* Given data *
-- ==== Sys2Proof/Machine/Dict.lean ====
section
/-! DEFINITION. The values of the object dictionary (R421…R424, R433, R438): which object an index and subindex name, what a read
returns, what a write does, and when a write is refused. -/

namespace Sys2Proof.Machine

/-- The state with FMP's own part replaced. -/
def State.setFmp (s : State) (x : Fmp) : State := { s with fmp := x }

/-! Types (Table ODP-1). -/

/-- The fixed size in bytes of a type code; 0 where it varies. -/
def tySize (t : Nat) : Nat := [0, 1, 1, 2, 4, 8, 1, 2, 4, 8, 12, 4].getD t 0
/-- The names of the type codes 1 to 14. -/
def tyNames : List String :=
  ["BOOL", "U8", "U16", "U32", "U64", "I8", "I16", "I32", "I64", "TIMELINE", "FIXED32", "STRING", "OCTETS", "DOMAIN"]
/-- A type's name as STRING(16). -/
def tyName (t : Nat) : List Byte := padTo 16 ((tyNames.getD (t - 1) "").toList.map (fun c => BitVec.ofNat 8 c.toNat))

/-! Which object (R421, R422, R424, R440). -/

/-- What an index and subindex name: nothing (with the abort code), an object of the manual, a user object, a vendor index. -/
inductive Named where
  | none (code : Nat)
  | obj (o : Obj)
  | user
  | vendor
  deriving DecidableEq, Repr

/-- A constant that the dictionary itself gives. -/
def constObj (index sub ty size v : Nat) : Obj :=
  { index, first := sub, last := sub, from_ := sub, ty, size, acc := .const, role := 1, dflt := v, p := false, m := false, home := .num v }

/-- The type descriptions of indices 0x0001…0x000E (R422). -/
def typeObj (t sub : Nat) : Named :=
  if sub = 0 then .obj (constObj t 0 2 1 2)
  else if sub = 1 then .obj (constObj t 1 4 4 (tySize t))
  else if sub = 2 then .obj (constObj t 2 12 16 (leNat (tyName t)))
  else .none 0x0A02

/-- What an index and subindex name in a life-cycle state. -/
def nameOf (life index sub : Nat) : Named :=
  if 1 ≤ index ∧ index ≤ 14 then typeObj index sub
  else if 0xF000 ≤ index then (if life = 3 then .none 0x0A01 else .vendor)
  else if 0xA000 ≤ index then .user
  else
    let rows := objRows.filter (fun o => o.index == index)
    if rows.isEmpty then .none 0x0A01
    else match rows.find? (fun o => decide (o.first ≤ sub) && decide (sub ≤ o.last)) with
      | some o => .obj o
      | none => if sub = 0 then .obj (constObj index 0 2 1 ((rows.map (·.last)).foldl Nat.max 0)) else .none 0x0A02

/-! Reading. -/

/-- A register as firmware reads it (initiator 436), nothing popped. -/
def regLook (s : State) (a : Nat) : Nat :=
  match regRow a with
  | some (row, _) => (regRead s 436 a row).2
  | none => 0
/-- A register as firmware writes it. -/
def regPoke (s : State) (a v : Nat) : State :=
  match regRow a with
  | some (row, _) => if row.acc = .ro then s else regPut s 436 a v row
  | none => s

/-- n consecutive registers as bytes. -/
def lookWords (s : State) (a n : Nat) : List Byte := (List.range n).flatMap (fun i => leBytes 4 (regLook s (a + 4 * i)))
/-- n consecutive registers written from bytes, from the lowest up. -/
def pokeWords (s : State) (a n : Nat) (v : List Byte) : State :=
  (List.range n).foldl (fun s i => regPoke s (a + 4 * i) (fieldLe v (4 * i) 4)) s

/-- A field of a register written, its other bits as they are. -/
def pokeFld (s : State) (a hi lo v : Nat) : State := regPoke s a (putBits (s.regN a) hi lo v)

/-- The key of a value of FMP's own RAM. -/
def valKey (index sub : Nat) : Nat := 256 * index + sub
/-- A value of FMP's own RAM; its default where nothing has written it. -/
def keptVal (s : State) (o : Obj) (sub : Nat) : List Byte :=
  match s.fmp.vals.find? (fun e => e.1 == valKey o.index sub) with
  | some (_, v) => v
  | none => leBytes o.size o.dflt
/-- The state with such a value replaced. -/
def keep (s : State) (index sub : Nat) (v : List Byte) : State :=
  s.setFmp { s.fmp with vals := sinsert (valKey index sub) v (sdrop (valKey index sub) s.fmp.vals) }

/-- The state of a role of FMP. -/
def fmpRole (s : State) (r : Nat) : FmpRole := sget (fun _ => {}) s.fmp.roles r
/-- The state with a role replaced. -/
def setFmpRole (s : State) (r : Nat) (x : FmpRole) : State := s.setFmp { s.fmp with roles := sput (fun _ => {}) s.fmp.roles r x }

/-- The quad TETH_CFG names. -/
def tethQuad (s : State) : Nat := s.fld Reg.TETH_CFG 4 1
/-- The registers of range n in the order of R357. -/
def rangeRegs (n : Nat) : List Nat :=
  [Reg.IMP_RNG_BASE_LO n, Reg.IMP_RNG_BASE_HI n, Reg.IMP_RNG_SIZE n, Reg.IMP_RNG_CTL n, Reg.IMP_RNG_META_LO n, Reg.IMP_RNG_META_HI n]
/-- A bit set of up to n members as bytes. -/
def bitBytes (n : Nat) (p : Nat → Bool) : List Byte :=
  (List.range (ceilDiv n 8)).map (fun i => BitVec.ofNat 8 (((List.range 8).map (fun b => bit (decide (8 * i + b < n) && p (8 * i + b)) * 2 ^ b)).sum))
/-- A sum of registers, saturating at 32 bits. -/
def regSum (s : State) (f : Nat → Nat) (n : Nat) : Nat := satNat 32 ((List.range n).map (fun i => s.regN (f i))).sum

/-- The value of an object that no register holds as it is, as a number. -/
def ownNum (s : State) (index sub : Nat) : Nat :=
  match index, sub with
  | 0x1003, _ => grade s
  | 0x1007, _ => (s.tim.cks - s.pw.porAt) / secCks
  | 0x1021, r => (fmpRole s r).nonce
  | 0x1031, 3 => s.fmp.abort
  | 0x1031, _ => s.fmp.bad
  | 0x2001, _ => tlFormat s.tim.tl
  | 0x2021, 1 => s.fld Reg.TL_LOCK_CFG 7 0
  | 0x2021, 2 => 2 * s.fld Reg.TL_LOCK_CFG 15 8
  | 0x2021, 3 => 128 * s.fld Reg.TL_LOCK_CFG 23 16
  | 0x2021, 4 => s.fld Reg.TL_LOCK_CFG 31 24
  | 0x2021, _ => 128 * s.fld (Reg.TL_REF_CFG 0) 31 24
  | 0x2110, _ => s.cal.s
  | 0x2130, 1 => s.lpp.ctl.toNat
  | 0x2130, _ => bit s.lpp.keep
  | 0x7402, _ => s.regN Reg.CFG_SRC_LO + s.fld Reg.CFG_SRC_HI 15 0 * 2 ^ 32
  | 0x7413, 1 => regSum s Reg.FAR_PAD_CORR paddocks
  | 0x7413, _ => regSum s Reg.FAR_PAD_UNC paddocks
  | 0x7415, _ => if s.flag Reg.FAR_STAT 3 then (if s.flag Reg.FAR_STAT 1 then 1 else 2) else 0
  | 0x4204, _ => s.fld Reg.IMP_ROLL_STAT 1 0 + s.regN Reg.IMP_ROLL_B_LO * 2 ^ 16 + s.fld Reg.IMP_ROLL_B_HI 15 0 * 2 ^ 48
  | 0x5004, _ => s.regN (Reg.CV_QUAD_CFG (tethQuad s))
  | 0x9003, k => arbCount s (k - 1)
  | 0x9023, 1 => if genBits s = 0 then 0 else attIdx s
  | 0x9023, 2 => attTokens s
  | 0x9023, _ => if genBits s = 0 then 0 else genNow s
  | _, _ => 0

/-- The value of an object of the manual. -/
def objGet (s : State) (o : Obj) (sub : Nat) : List Byte :=
  let i := sub - o.from_
  match o.home with
  | .num v => leBytes o.size v
  | .fld b st hi lo => leBytes o.size (bitsOf (regLook s (b + st * i)) hi lo)
  | .bits b lo w => leBytes o.size (bitsOf (regLook s b) (lo + w * i + w - 1) (lo + w * i))
  | .words b st n => padTo o.size (lookWords s (b + st * i) n)
  | .all b _ _ hi lo => leBytes o.size (bitsOf (regLook s b) hi lo)
  | .kept => keptVal s o sub
  | .own =>
    match o.index with
    | 0x1004 => otpBytes s 0x20 16
    | 0x3201 => bitBytes 256 (fun c => s.flag (Reg.CA_CORE_CFG c) 0)
    | 0x7404 => (List.range paddocks).map (fun p => BitVec.ofNat 8 (s.fld (Reg.CFG_PAD_STAT p) 1 0))
    | 0x7410 => bitBytes paddocks (fun p => s.far.set.contains p)
    | 0x4200 => (rangeRegs i).flatMap (fun a => leBytes 4 (regLook s a))
    | 0x7033 => padTo 2048 (s.pw.hist.flatMap (padTo 32))
    | 0x9002 => slotHash s i
    | 0x9021 => s.sec.report
    | 0x9022 => if genBits s = 0 then List.replicate 64 0 else genRoot s (genNow s) ++ otpBytes s (0x280 + 128 * genNow s + 64) 32
    | 0x9030 => keptVal s o sub
    | 0x9031 => keptVal s o sub
    | 0x9032 => keptVal s o sub
    | _ => leBytes o.size (ownNum s o.index sub)

/-! Whether a write is refused (Table ODP-5, orders 9 to 11). -/

/-- The values the mirror set of 0x1050 names: three bytes each, index then subindex, index 0 unused. -/
def mirNames (v : List Byte) : List (Nat × Nat) :=
  ((List.range 64).map (fun i => (fieldLe v (3 * i) 2, fieldLe v (3 * i + 2) 1))).filter (fun e => e.1 != 0)
/-- The mirror set named in 0x1050. -/
def mirExtra (s : State) : List (Nat × Nat) :=
  match s.fmp.vals.find? (fun e => e.1 == valKey 0x1050 0) with
  | some (_, v) => mirNames v
  | none => []
/-- A value of the mirror set (R438). -/
def mirrored (s : State) (o : Obj) (sub : Nat) : Bool := o.m || (mirExtra s).contains (o.index, sub)
/-- A value 0x1050 may name (R438). -/
def mirMay (s : State) (e : Nat × Nat) : Bool :=
  match nameOf s.life e.1 e.2 with
  | .obj o => !(0x1000 ≤ e.1 && e.1 < 0x2000) && !(0x8000 ≤ e.1 && e.1 < 0xA000) && o.acc != .wo && o.acc != .const
  | _ => false
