/-- A user index. -/
def isUser (index : Nat) : Bool := decide (0xA000 ≤ index) && decide (index < 0xF000)

/-- The words of a user value moved in order (R439): none while one is awaited, else the abort code. -/
def userMove (s : State) (o : Obj) (wr : Bool) (v : List Byte) : State × Option Nat :=
  let n := ceilDiv o.size 4
  let u := userOf s
  let (u, bad) := match u.got with
    | some (c, d) => ({ u with words := u.words ++ [d], got := none }, c)
    | none => (u, 0)
  let s := setUser s u
  if bad ≠ 0 then (s, some bad)
  else if n ≤ u.words.length then (s, some 0)
  else if userBusy s then (s, none)
  else userIssue s wr o.index o.first u.words.length (if wr then fieldLe v (4 * u.words.length) 4 else 0)

/-- An object's value read: none while it is awaited, else the abort code and the value. -/
def fmpGet (s : State) (o : Obj) (sub : Nat) : State × Option (Nat × List Byte) :=
  if isUser o.index then
    match userMove s o false [] with
    | (s, none) => (s, none)
    | (s, some c) => (s, some (c, ((userOf s).words.flatMap (leBytes 4)).take o.size))
  else if 0xF000 ≤ o.index then
    let (s, b) := drawBytes o.size s
    (s, some (0, b))
  else (s, some (0, objGet s o sub))

/-- An object's value written: none while it waits, for a port or for room in the journal, else the abort code. -/
def fmpPut (s : State) (o : Obj) (sub : Nat) (v : List Byte) : State × Option Nat :=
  if isUser o.index then userMove s o true v
  else if mirrored s o sub && jBlocked s (objFrames v) then (jWait s (objFrames v), none)
  else
    let (s, c) := objWrite s o sub v
    (s, some c)

/-! Checks (Table ODP-5). -/

/-- Orders 6 and 7 of a read. -/
def chkRead (r : Nat) (o : Obj) : Nat := if r < o.role then 0x0A07 else if o.acc = .wo then 0x0A09 else 0
/-- Orders 6 and 7 of a write. -/
def chkWrite (r : Nat) (o : Obj) : Nat := if r < o.role then 0x0A07 else if o.acc = .ro ∨ o.acc = .const then 0x0A05 else 0
/-- A value fits READ and WRITE (R427). -/
def fitsOne (o : Obj) : Bool := o.ty != 14 && decide (o.size ≤ 1024)
/-- Orders 9 to 11 of a write. -/
def chkPut (s : State) (o : Obj) (sub : Nat) (v : List Byte) : Nat :=
  let b := objBusy s o sub (leNat v)
  if !objMode s o sub || b == 0x0A06 then 0x0A06 else if !objRange s o sub v then 0x0A04 else b

/-- The first code that is not zero. -/
def firstCode (l : List Nat) : Nat := (l.find? (fun c => c != 0)).getD 0

/-- READ (R427, R431, R439). -/
def execRead (s : State) : Out :=
  .next (fmpRow s 1 (fun s q =>
    let f := q.frame
    match describe s (fIndex f) (fSub f) with
    | (s, none) => (s, none)
    | (s, some (c, none)) => ends s c
    | (s, some (_, some o)) =>
      let c := firstCode [chkRead (fRole f) o, if fLen f = 0 ∧ fTcode f = 0 ∧ fitsOne o then 0 else 0x0A03]
      if c ≠ 0 then ends s c
      else match fmpGet s o (fSub f) with
        | (s, none) => (s, none)
        | (s, some (c, v)) => if c ≠ 0 then ends s c else (s, some (0, 0, o.ty, v))))

/-- WRITE (R431, R432, R439); a challenge is answered when its signature is done (R493). -/
def execWrite (s : State) : Out :=
  .next (fmpRow s 2 (fun s q =>
    let f := q.frame
    let v := fPay f
    match describe s (fIndex f) (fSub f) with
    | (s, none) => (s, none)
    | (s, some (c, none)) => ends s c
    | (s, some (_, some o)) =>
      let c := firstCode [chkWrite (fRole f) o, if fTcode f = o.ty ∧ fLen f = o.size ∧ fitsOne o then 0 else 0x0A03, chkPut s o (fSub f) v]
      if c ≠ 0 then ends s c
      else if o.index = 0x9020 then
        match attRequest s v with
        | (s, 0) => (s.setFmp { s.fmp with signing := true }, none)
        | (s, c) => ends s c
      else match fmpPut s o (fSub f) v with
        | (s, none) => (s, none)
        | (s, some c) => ends s c))

/-- ATTEST_SIGN_DONE (R491…R493): the signature completes; a WRITE of the challenge is answered. -/
def execAttestSignDone (fail : Bool) (s : State) : Out :=
  if s.sec.sign.isNone then .next s
  else
    let (t, code) := attSign s fail
    match s.fmp.queue with
    | q :: _ => .next (if s.fmp.signing then fmpEnd t q (fKey s (fRole q.frame)) code 0 0 [] else t)
    | [] => .next t

/-! Segmented transfer (R434). -/

/-- The open transfer of a role. -/
def segOf (s : State) (r : Nat) : Option Segs := (s.fmp.segs.find? (fun e => e.1 == r)).map (·.2)
/-- The state with a role's transfer replaced, or ended. -/
def setSeg (s : State) (r : Nat) (x : Option Segs) : State :=
  s.setFmp { s.fmp with segs := match x with | some g => sinsert r g (sdrop r s.fmp.segs) | none => sdrop r s.fmp.segs }

/-- SEG_OPEN (R434). -/
def execSegOpen (s : State) : Out :=
  .next (fmpRow s 5 (fun s q =>
    let f := q.frame
    let r := fRole f
    let wr := fByte f 17 == 1
    match describe s (fIndex f) (fSub f) with
    | (s, none) => (s, none)
    | (s, some (c, none)) => ends s c
    | (s, some (_, some o)) =>
      let n := leNat (fPay f)
      let open_ := if (segOf s r).isSome then 0x0A08 else 0
      if wr then
        let fits := fTcode f == o.ty && fLen f == 4 && (o.ty == 14 || n == o.size)
        let c := firstCode [chkWrite r o, if fits then 0 else 0x0A03, if objMode s o (fSub f) then 0 else 0x0A06, open_]
        if c ≠ 0 then ends s c
        else ends (setSeg s r (some { write := true, index := fIndex f, sub := fSub f, size := n, data := [] })) 0
      else
        let c := firstCode [chkRead r o, if fLen f = 0 ∧ fTcode f = 0 then 0 else 0x0A03, open_]
        if c ≠ 0 then ends s c
        else match fmpGet s o (fSub f) with
          | (s, none) => (s, none)
          | (s, some (c, v)) =>
            if c ≠ 0 then ends s c
            else
              (setSeg s r (some { write := false, index := fIndex f, sub := fSub f, size := v.length, data := v }),
                some (0, 0, 0, leBytes 4 v.length))))

/-- A transfer that a SEG_DATA or SEG_CLOSE names; else the abort code (R431, R434). -/
def segNamed (s : State) (f : List Byte) : Option Segs × Nat :=
  match nameOf s.life (fIndex f) (fSub f) with
  | .none c => (none, c)
  | n =>
    let low := match n with | .obj o => decide (fRole f < o.role) | _ => false
    if low then (none, 0x0A07)
    else match segOf s (fRole f) with
      | some g => if g.index = fIndex f ∧ g.sub = fSub f then (some g, 0) else (none, 0x0A0B)
      | none => (none, 0x0A0B)

/-- The type code of an object of the manual, as a segment carries it; a user value's is not kept. -/
def segTy (s : State) (g : Segs) : Nat := match nameOf s.life g.index g.sub with | .obj o => o.ty | _ => 0

/-- SEG_DATA (R434). -/
def execSegData (s : State) : Out :=
  .next (fmpRow s 6 (fun s q =>
    let f := q.frame
    match segNamed s f with
    | (none, c) => ends s c
    | (some g, _) =>
      if g.write then
        if fOffset f ≠ g.data.length then ends s 0x0A0B
        else if g.size < g.data.length + fLen f then ends s 0x0A03
        else ends (setSeg s (fRole f) (some { g with data := g.data ++ fPay f })) 0
      else if fOffset f ≠ g.pos then ends s 0x0A0B
      else if fLen f ≠ 0 then ends s 0x0A03
      else
        let n := Nat.min 1024 (g.size - g.pos)
        (setSeg s (fRole f) (some { g with pos := g.pos + n }),
          some (0, 2 * bit (decide (g.pos + n < g.size)), segTy s g, slice g.data g.pos n))))

/-- SEG_CLOSE (R434): a write is applied whole; the transfer ends either way. -/
def execSegClose (s : State) : Out :=
  .next (fmpRow s 7 (fun s q =>
    let f := q.frame
    let r := fRole f
    match segNamed s f with
    | (none, c) => ends s c
    | (some g, _) =>
      if fOffset f ≠ 0 then ends s 0x0A0B
      else if fLen f ≠ 0 then ends s 0x0A03
      else if !g.write then ends (setSeg s r none) 0
      else if g.data.length ≠ g.size then ends (setSeg s r none) 0x0A03
      else match describe s g.index g.sub with
        | (s, none) => (s, none)
        | (s, some (c, none)) => ends (setSeg s r none) c
        | (s, some (_, some o)) =>
          let c := firstCode [chkWrite r o, chkPut s o g.sub g.data]
          if c ≠ 0 then ends (setSeg s r none) c
          else match fmpPut s o g.sub g.data with
            | (s, none) => (s, none)
            | (s, some c) => ends (setSeg s r none) c))

/-- SEG_ABORT (R434). -/
def execSegAbort (s : State) : Out := .next (fmpRow s 8 (fun s q => ends (setSeg s (fRole q.frame) none) 0))
/-- SEG_TIMEOUT (R434): 10 s without a SEG_DATA. -/
def execSegTimeout (role : Fin 4) (s : State) : Out := .next (setSeg s role none)

/-! The persistent store (R435, R436). -/

/-- A sector. -/
def sectOf (s : State) (k : Nat) : Sector := sget (fun _ => {}) s.fmp.sects k
/-- The state with a sector replaced. -/
def setSect (s : State) (k : Nat) (x : Sector) : State := s.setFmp { s.fmp with sects := sput (fun _ => {}) s.fmp.sects k x }
/-- A sector's erase count; a blank header takes the highest of the others (R436). -/
def sectCount (s : State) (k : Nat) : Nat :=
  ((sectOf s k).count).getD (((List.range 8).map (fun i => (sectOf s i).count.getD 0)).foldl Nat.max 0)
/-- A sector retired. -/
def sectRetire (s : State) (k : Nat) : State := (setSect s k { sectOf s k with retired := true, image := none }).raise blkSvc 27

/-- The next sector of the rotation taken and erased; worn ones are retired first. None where none remains. -/
def sectTake : Nat → State → Nat → State × Option Nat
  | 0, s, _ => (s, none)
  | n + 1, s, k =>
    if (sectOf s k).retired then sectTake n s ((k + 1) % 8)
    else if 100000 ≤ sectCount s k then sectTake n (sectRetire s k) ((k + 1) % 8)
    else ((setSect s k { count := some (sectCount s k + 1) }).setFmp
      { (setSect s k { count := some (sectCount s k + 1) }).fmp with at_ := k }, some k)

/-- Every P value with its subindex. -/
def persisted : List (Obj × Nat) :=
  (objRows.filter (·.p)).flatMap (fun o => (List.range (o.last + 1 - o.first)).map (fun i => (o, o.first + i)))
/-- The snapshot of a STORE. -/
def storeVals (s : State) : List (Nat × List Byte) := persisted.map (fun e => (valKey e.1.index e.2, objGet s e.1 e.2))

/-- An abort of a STORE noted (object 0x1031 sub 3). -/
def storeAbort (s : State) (c : Nat) : State := s.setFmp { s.fmp with abort := c }

/-- A STORE begun for a request; with no sector left it ends at once (R436). -/
def storeBegin (s : State) (q : FmpReq) : State × Option (Nat × Nat × Nat × List Byte) :=
  match sectTake 8 s ((s.fmp.at_ + 1) % 8) with
  | (t, some k) => (fmpPop (t.setFmp { t.fmp with store := some { by_ := some q, vals := storeVals s, sector := k } }), none)
  | (t, none) => ends ((storeAbort t 0x0B02).raise blkSvc 28) 0x0B02

/-- STORE (R436). -/
def execStore (s : State) : Out :=
  .next (fmpRow s 0x10 (fun s q =>
    let c := firstCode [if fRole q.frame < 2 then 0x0A07 else 0, if fLen q.frame = 0 then 0 else 0x0A03,
      if s.fmp.store.isSome then 0x0A08 else 0]
    if c ≠ 0 then ends s c else storeBegin s q))

/-- Every P value at its default. -/
def toDefaults (s : State) : State := persisted.foldl (fun s e => (objWrite s e.1 e.2 (leBytes e.1.size e.1.dflt)).1) s

/-- RESTORE_DEFAULTS (R427, R436). -/
def execRestoreDefaults (s : State) : Out :=
  .next (fmpRow s 0x11 (fun s q =>
    let c := firstCode [if fRole q.frame < 3 then 0x0A07 else 0, if fLen q.frame = 0 then 0 else 0x0A03,
      if modeIn s 0x14 then 0 else 0x0A06, if s.fmp.store.isSome then 0x0A08 else 0]
    if c ≠ 0 then ends s c
    else if jBlocked s 64 then (jWait s 64, none)
    else storeBegin (toDefaults s) q))

/-- A STORE ended with its answer. -/
def storeEnd (s : State) (x : Storing) (code : Nat) : State :=
  let s := storeAbort (s.setFmp { s.fmp with store := none }) code
  match x.by_ with
  | some q => fmpReply s q (fKey s (fRole q.frame)) code 0 0 []
  | none => s

/-- STORE_DONE (R436): the image's read-back was good and it is committed, or bad: its sector is retired and the image written once to
the next. -/
def execStoreDone (good : Bool) (s : State) : Out :=
  match s.fmp.store with
  | none => .next s
  | some x =>
    if good then
      let g := (s.regN Reg.FMP_STORE_GEN + 1) % 2 ^ 32
      let s := setSect s x.sector { sectOf s x.sector with image := some (g, x.vals) }
      .next (storeEnd ((s.setRegN Reg.FMP_STORE_GEN g).raise blkSvc 25) x 0)
    else
      let s := sectRetire s x.sector
      if x.again then .next (storeEnd (s.raise blkSvc 26) x 0x0B01)
      else match sectTake 8 s ((x.sector + 1) % 8) with
        | (s, some k) => .next (s.setFmp { s.fmp with store := some { x with sector := k, again := true } })
        | (s, none) => .next (storeEnd (s.raise blkSvc 28) x 0x0B02)

/-! EPOCH (R429). -/

/-- A role's nonce drawn anew, its LAST_SEQ zero and its transfer ended. -/
def epoch (s : State) (r : Nat) : State :=
  let (s, b) := drawBytes 8 s
  setSeg (setFmpRole s r { nonce := leNat b }) r none

/-- EPOCH (R429): the response is tagged with the old nonce in its NONCE field; without a good TRNG no nonce is drawn and the code is
open (R494). -/
def execEpoch (s : State) : Out :=
  .next (fmpRow s 0x12 (fun s q =>
    let r := fRole q.frame
    if fLen q.frame ≠ 0 then ends s 0x0A03
    else if !s.trngOk then ends s.took (s.free % 2 ^ 16)
    else
      let s := epoch s r
      (s, some (0, 0, 0, leBytes 8 (fmpRole s r).nonce))))

/-! The management port's other protocols (R425). -/

/-- A packet for the device's own address on the management port, while FMP is served there. -/
def forMgmt (s : State) (ip : BitVec 32) : Bool := fmpServes s && fmpOn s 0 && valN s 0x1011 2 0 == ip.toNat

/-- ARP_REQUEST (R425): answered with the port's MAC address. -/
def execArpRequest (ip : BitVec 32) (s : State) : Out :=
  if forMgmt s ip then .next (s.answer (fmpWire 0) 0 ((padTo 6 (lookWords s Reg.MGT_ADDR_LO 2)).map (·.toNat))) else .next s
/-- ICMP_ECHO (R425): the reply carries the request's data. -/
def execIcmpEcho (ip : BitVec 32) (data : List Byte) (s : State) : Out :=
  if forMgmt s ip then .next (s.answer (fmpWire 0) 0 (data.map (·.toNat))) else .next s

/-! MGMT_SPI (R441). -/

/-- The port answers: enabled and not gated (R542). -/
def spiOn (s : State) : Bool := s.flag Reg.FMP_CTL 1 && periOn s 3

/-- MGMT_SPI_WRITE (R441). -/
def execMgmtSpiWrite (frame : List Byte) (s : State) : Out :=
  if !spiOn s then .next s
  else if s.fmp.spiRx.isSome then .next (s.setFmp { s.fmp with ovf := true })
  else .next (s.setFmp { s.fmp with spiRx := some frame })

* Action item *
Please return every line from the first one in the records above down to the line containing "R424, R440). -/", including both, exactly as written and nothing more.

* Answer to the exercise *
-- ==== Sys2Proof/Machine/Dict.lean ====
section
/-! DEFINITION. The values of the object dictionary (R421…R424, R433, R438): which object an index and subindex name, what a read
returns, what a write does, and when a write is refused. -/

namespace Sys2Proof.Machine

/-- The state with FMP's own part replaced. -/
def State.setFmp (s : State) (x : Fmp) : State := { s with fmp := x }

/-! Types (Table ODP-1). -/

/-- The fixed size in bytes of a type code; 0 where it varies. -/
def tySize (t : Nat) : Nat := [0, 1, 1, 2, 4, 8, 1, 2, 4, 8, 12, 4].getD t 0
/-- The names of the type codes 1 to 14. -/
def tyNames : List String :=
  ["BOOL", "U8", "U16", "U32", "U64", "I8", "I16", "I32", "I64", "TIMELINE", "FIXED32", "STRING", "OCTETS", "DOMAIN"]
/-- A type's name as STRING(16). -/
def tyName (t : Nat) : List Byte := padTo 16 ((tyNames.getD (t - 1) "").toList.map (fun c => BitVec.ofNat 8 c.toNat))

/-! Which object (R421, R422, R424, R440). -/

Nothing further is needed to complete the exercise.